= What you need to do =
Lines with the word "running" in them are the ones to copy from the records.

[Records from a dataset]
◇ ◇ ◇ ◇

@[simp] theorem State.finishActive_bus (s : State) (a : Active) (x : Result)
    (m : Option (Nat × Nat)) :
    (s.finishActive a x m).bus = s.bus := rfl
@[simp] theorem State.finishActive_sched (s : State) (a : Active) (x : Result)
    (m : Option (Nat × Nat)) :
    (s.finishActive a x m).sched = s.sched := rfl
@[simp] theorem State.finishActive_table (s : State) (a : Active) (x : Result)
    (m : Option (Nat × Nat)) :
    (s.finishActive a x m).table = s.table := rfl
@[simp] theorem State.finishActive_refresh (s : State) (a : Active) (x : Result)
    (m : Option (Nat × Nat)) :
    (s.finishActive a x m).refresh = s.refresh := rfl
@[simp] theorem State.finishActive_capture (s : State) (a : Active) (x : Result)
    (m : Option (Nat × Nat)) :
    (s.finishActive a x m).capture = s.capture := rfl
@[simp] theorem State.finishActive_setup (s : State) (a : Active) (x : Result)
    (m : Option (Nat × Nat)) :
    (s.finishActive a x m).setup = s.setup := rfl
@[simp] theorem State.finishActive_ctrl (s : State) (a : Active) (x : Result)
    (m : Option (Nat × Nat)) :
    (s.finishActive a x m).ctrl = s.ctrl := rfl
@[simp] theorem State.finishActive_array (s : State) (a : Active) (x : Result)
    (m : Option (Nat × Nat)) :
    (s.finishActive a x m).array = s.array := rfl
@[simp] theorem State.finishActive_resetLow (s : State) (a : Active) (x : Result)
    (m : Option (Nat × Nat)) :
    (s.finishActive a x m).resetLow = s.resetLow := rfl
@[simp] theorem State.finishActive_port (s : State) (a : Active) (x : Result)
    (m : Option (Nat × Nat)) :
    (s.finishActive a x m).port = s.port := rfl
@[simp] theorem State.finishActive_now (s : State) (a : Active) (x : Result)
    (m : Option (Nat × Nat)) :
    (s.finishActive a x m).now = s.now := rfl
@[simp] theorem State.finishActive_draws (s : State) (a : Active) (x : Result)
    (m : Option (Nat × Nat)) :
    (s.finishActive a x m).draws = s.draws := rfl
@[simp] theorem State.finishActive_pending (s : State) (a : Active) (x : Result)
    (m : Option (Nat × Nat)) :
    (s.finishActive a x m).pending = s.pending := rfl
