-- ==== Sys2Proof/Tests/Slice0.lean ====
section
/-! SUPPORT. Tests: the smoke of WellFormed, small runs of one command from the manual's examples, and
for each obligation that has hypotheses a state and operands that meet them. -/

namespace Sys2Proof.Tests
open Sys2Proof Sys2Proof.Machine

/-! ### Small states -/

/-- The state that a command leaves; the reset state if it left none. -/
def after (s : State) (c : Instr) : State :=
  match exec c s with
  | .next t => t
  | _ => State.reset

/-- A READY array with the reset settings, no timer running and every bank CLOSED. -/
def ready : State :=
  { State.reset with
    now := 100
    refresh.timer := some 3220
    setup.appliedDiv := some 2
    ctrl.arrayState := .ready
    ctrl.copies := #v[some 6, some 0, some 5, some 0]
    ctrl.arrayReset := false
    ctrl.clockEnable := true }

/-- A DOZING array. -/
def dozing : State :=
  { ready with ctrl.arrayState := .dozing, ctrl.clockEnable := false }

/-- A DOZING array whose wake is in progress. -/
def wakingUp : State :=
  { dozing with
    ctrl.progress := .waking 106, ctrl.clockEnable := true, sched.job := some .procedure }

/-- A RETAINING array with the RETAIN_MIN window over. -/
def retaining : State :=
  { ready with
    ctrl.arrayState := .retaining, ctrl.clockEnable := false, refresh.timer := none }

/-- The submission registers of a post. -/
def submit (s : State) (tag kind close address length slot : Nat) : State :=
  { s with
    bus.subCtrl := BitVec.ofNat 15 (tag + kind * 256 + close * 2048)
    bus.subAddrLo := BitVec.ofNat 16 address
    bus.subAddrHi := BitVec.ofNat 12 (address / 65536)
    bus.subLength := BitVec.ofNat 10 length
    bus.subSlot := BitVec.ofNat 5 slot
    bus.subPattern := 0xA5A5 }

/-- A setting selected by PARAM_SEL. -/
def select (s : State) (n : BitVec 5) : State := { s with bus.paramSel := n }

/-- A request of 16 words at column 0 of bank 2, row 40 (section 4.9). -/
def request (kind : Kind) : Request where
  tag := 7
  kind := kind
  address := 40 * 8192 + 2 * 1024
  length := 16
  slot := if kind = .fill then none else some 4
  closeOption := .policy
  urgent := false
  notify := true
  pattern := if kind = .fill then some 0xA5A5 else none

/-- That request ACTIVE at a position. -/
def running (kind : Kind) (position : Nat) : Active where
  req := request kind
  seq := 3
  age := 0
  paused := false
  segment := 0
  wordsDone := 0
  position := position
  tally := ⟨0, none⟩
  aborting := false

/-- That request QUEUED. -/
def waiting (kind : Kind) (tag : Byte) (age : Nat) : Queued where
  req := { request kind with tag := tag }
  seq := 4
  age := age

/-- A bank open at a row with every window over. -/
def openAt (row : Nat) : Bank :=
  { Bank.reset with state := .opened, openRow := some row }

/-- The ACTIVE record's burst job with its bank open. -/
def bursting (kind : Kind) (position : Nat) : State :=
  { ready with
    pool.active := some (running kind position)
    table.banks := ready.table.banks.set 2 (openAt 40)
    sched.job := some .recordBurst }

/-- A burst of 8 words of that request in flight from column 0, done at AC 110. -/
def burst (isWrite : Bool) (user : BurstUser) : Burst where
  isWrite := isWrite
  user := user
  bank := 2
  row := 40
  base := 40 * 8192 + 2 * 1024
  length := 8
  data := if isWrite then [1, 2, 3, 4, 5, 6, 7, 8] else []
  first := 0
  count := 8
  endsSegment := false
  done := 110
  delays := #v[32, 32]

/-- A capture run on a ring of 4 chunks at row 384 of bank 0 (section 7.13), with `n` words. -/
def capturing (s : State) (n : Nat) : State :=
  { s with
    capture.state := .running
    capture.fifo := List.replicate n 9
    capture.base := 0x0300000
    capture.size := 4
    capture.mark := 64 }

/-- An alignment between probes, in align mode. -/
def aligning : State :=
  { ready with
    ctrl.arrayState := .aligning
    ctrl.indication := .aligning
    ctrl.progress := .probing
    ctrl.copies := #v[some 6, some 0x0080, some 5, some 0]
    ctrl.lanes := #v[⟨.none, none, [false], true⟩, ⟨.locked, some 3, [true], false⟩]
    ctrl.nextTap := 63
    sched.job := some .procedure }

/-- A DOZE entry in READY whose drain claim stands, with a wake cause's balance one below the level. -/
def entering : State :=
  { ready with ctrl.progress := .draining .doze, refresh.balance := 5 }

/-- A doze entry whose drain has been granted. -/
def enteringGranted : State :=
  { entering with ctrl.progress := .shutAll .doze, sched.job := some .procedure }

/-! ### WellFormed -/

theorem test_wf_refuses_a_register_with_a_row_of_its_own :
    (Instr.plainRegisterWrite 0x06 0).wellFormed = false ∧
    (Instr.plainRegisterWrite 0x0E 0).wellFormed = false ∧
    (Instr.plainRegisterWrite 0x21 0).wellFormed = false := by decide

theorem test_wf_refuses_a_command_code_as_unknown :
    (Instr.unknownCommandWrite 1).wellFormed = false ∧
    (Instr.unknownCommandWrite 11).wellFormed = false := by decide
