-- ==== Sys2Proof/Machine/Flags.lean ====
section
/-! DEFINITION. Sys2Proof/Machine/Flags.lean: the opcode predicates, the minimality test and the four STATUS
flags (spec/30_encoding.md R87, R88; spec/10_state.md R25, R26). -/
namespace Sys2Proof.Machine

/-- `isControl(op) = op in {0x8, 0x9, 0xA}` (R88). -/
def isControl (op : BitVec 4) : Bool := op == 0x8#4 || op == 0x9#4 || op == 0xA#4

/-- `isKnown(op) = op in {0x0, 0x1, 0x2, 0x8, 0x9, 0xA}` (R88). -/
def isKnown (op : BitVec 4) : Bool :=
  op == 0x0#4 || op == 0x1#4 || op == 0x2#4 || op == 0x8#4 || op == 0x9#4 || op == 0xA#4

/-- A length written in a wider form than its value needs (R87); `ext` is the extended length's width. -/
def nonmin (ext : Nat) (len : BitVec 64) : Bool :=
  (decide (ext = 2) && decide (len.toNat < 126)) || (decide (ext = 8) && decide (len.toNat < 65536))

/-- The flags a DECODE that ends OK and an ENCODE write (spec/41_header_codec.md R102, R107). -/
def headerFlags (nm : Bool) (contentLen : BitVec 64) (opcode : BitVec 4) : Flags where
  nonmin := nm
  lenMsb := contentLen.getLsbD 63
  opcUnknown := !isKnown opcode
  opcControl := isControl opcode

end Sys2Proof.Machine
end

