/-- R110: a decoded header has NONMIN = 0 iff its wire width is the one ENCODE would choose, and then HEADER_LEN and
LCLASS are the values ENCODE would compute. -/
def Obligations.NonminSaysWhetherEncodeAgrees : Prop :=
  ∀ (ib : Buf) (n : Nat) (h : Header) (hl : Nat) (lc : BitVec 2) (nm : Bool),
    decodeHeader ib n = .ok h hl lc nm →
      (nm = false ↔ lc = lenClass h.contentLen) ∧
        (nm = false → hl = (encodeHeader h).length ∧ lc = lenClass h.contentLen)

/-- NOP, DECODE, ENCODE and SRESET run twice in a row give the state of running once (spec/20_memory.md
section 3). -/
def Obligations.CommandsButMaskAreIdempotent : Prop :=
  ∀ (i : Instr) (s t : State),
    i = .nop ∨ i = .decode ∨ i = .encode ∨ i = .sreset → exec i s = .next t → exec i t = .next t

/-! ### ENCODE -/

/-- R107: ENCODE, word 0x00000002, with the bytes of R106: byte 0, byte 1, the big-endian length of the selected width, the key when
masked, and 0 up to byte 15; OBUF_LEN, HEADER_LEN, LCLASS, MASK_PHASE and STATUS; nothing else. -/
def Obligations.EncodeEffect : Prop :=
  decode 0x00000002 = .encode ∧ ∀ s : State,
    let len := s.contentLen.toNat
    let e := if len ≤ 125 then 0 else if len ≤ 65535 then 2 else 8
    let len7 := if len ≤ 125 then len else if len ≤ 65535 then 126 else 127
    let hl := 2 + e + if s.masked then 4 else 0
    ∃ t, exec .encode s = .next t ∧
      (Buf.byte t.obuf 0).toNat = (if s.fin then 128 else 0) + s.opcode.toNat ∧
      (Buf.byte t.obuf 1).toNat = (if s.masked then 128 else 0) + len7 ∧
      (∀ k, k < e → (Buf.byte t.obuf (2 + k)).toNat = len / 256 ^ (e - 1 - k) % 256) ∧
      (s.masked = true → ∀ j, j < 4 → Buf.byte t.obuf (2 + e + j) = s.maskKey.extractLsb' (8 * j) 8) ∧
      (∀ k, hl ≤ k → k < 16 → Buf.byte t.obuf k = 0) ∧
      t.obufLen.toNat = hl ∧ t.headerLen.toNat = hl ∧
      t.lclass = (if len ≤ 125 then 0 else if len ≤ 65535 then 1 else 2) ∧ t.maskPhase = 0 ∧
      t.status.code = 0 ∧ t.status.need = 0 ∧ t.status.flags.nonmin = false ∧
      t.status.flags.lenMsb = s.contentLen.getLsbD 63 ∧
      (t.status.flags.opcUnknown = true ↔
        ¬ (s.opcode = 0x0 ∨ s.opcode = 0x1 ∨ s.opcode = 0x2 ∨ s.opcode = 0x8 ∨ s.opcode = 0x9 ∨ s.opcode = 0xA)) ∧
      (t.status.flags.opcControl = true ↔ s.opcode = 0x8 ∨ s.opcode = 0x9 ∨ s.opcode = 0xA) ∧
      SameHeader s t ∧ SameIbuf s t ∧ SameRange s t ∧ SamePbuf s t ∧ SameHost s t

/-- R84: the width selection, with its boundaries, the extended bytes and the `len7` of each width. -/
def Obligations.LengthWidthSelection : Prop :=
  ∀ len : BitVec 64,
    (len.toNat ≤ 125 →
      lenClass len = 0 ∧ extOfClass (lenClass len) = 0 ∧ (encodedLen7 len).toNat = len.toNat) ∧
    (126 ≤ len.toNat → len.toNat ≤ 65535 →
      lenClass len = 1 ∧ extOfClass (lenClass len) = 2 ∧ (encodedLen7 len).toNat = 126) ∧
    (65536 ≤ len.toNat → lenClass len = 2 ∧ extOfClass (lenClass len) = 8 ∧ (encodedLen7 len).toNat = 127)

◇ ◇ ◇ ◇

= Solution below =
/-- A READY array with the reset settings, no timer running and every bank CLOSED. -/
def running (kind : Kind) (position : Nat) : Active where
    pool.active := some (running kind position)
    capture.state := .running
/-- NOP, DECODE, ENCODE and SRESET run twice in a row give the state of running once (spec/20_memory.md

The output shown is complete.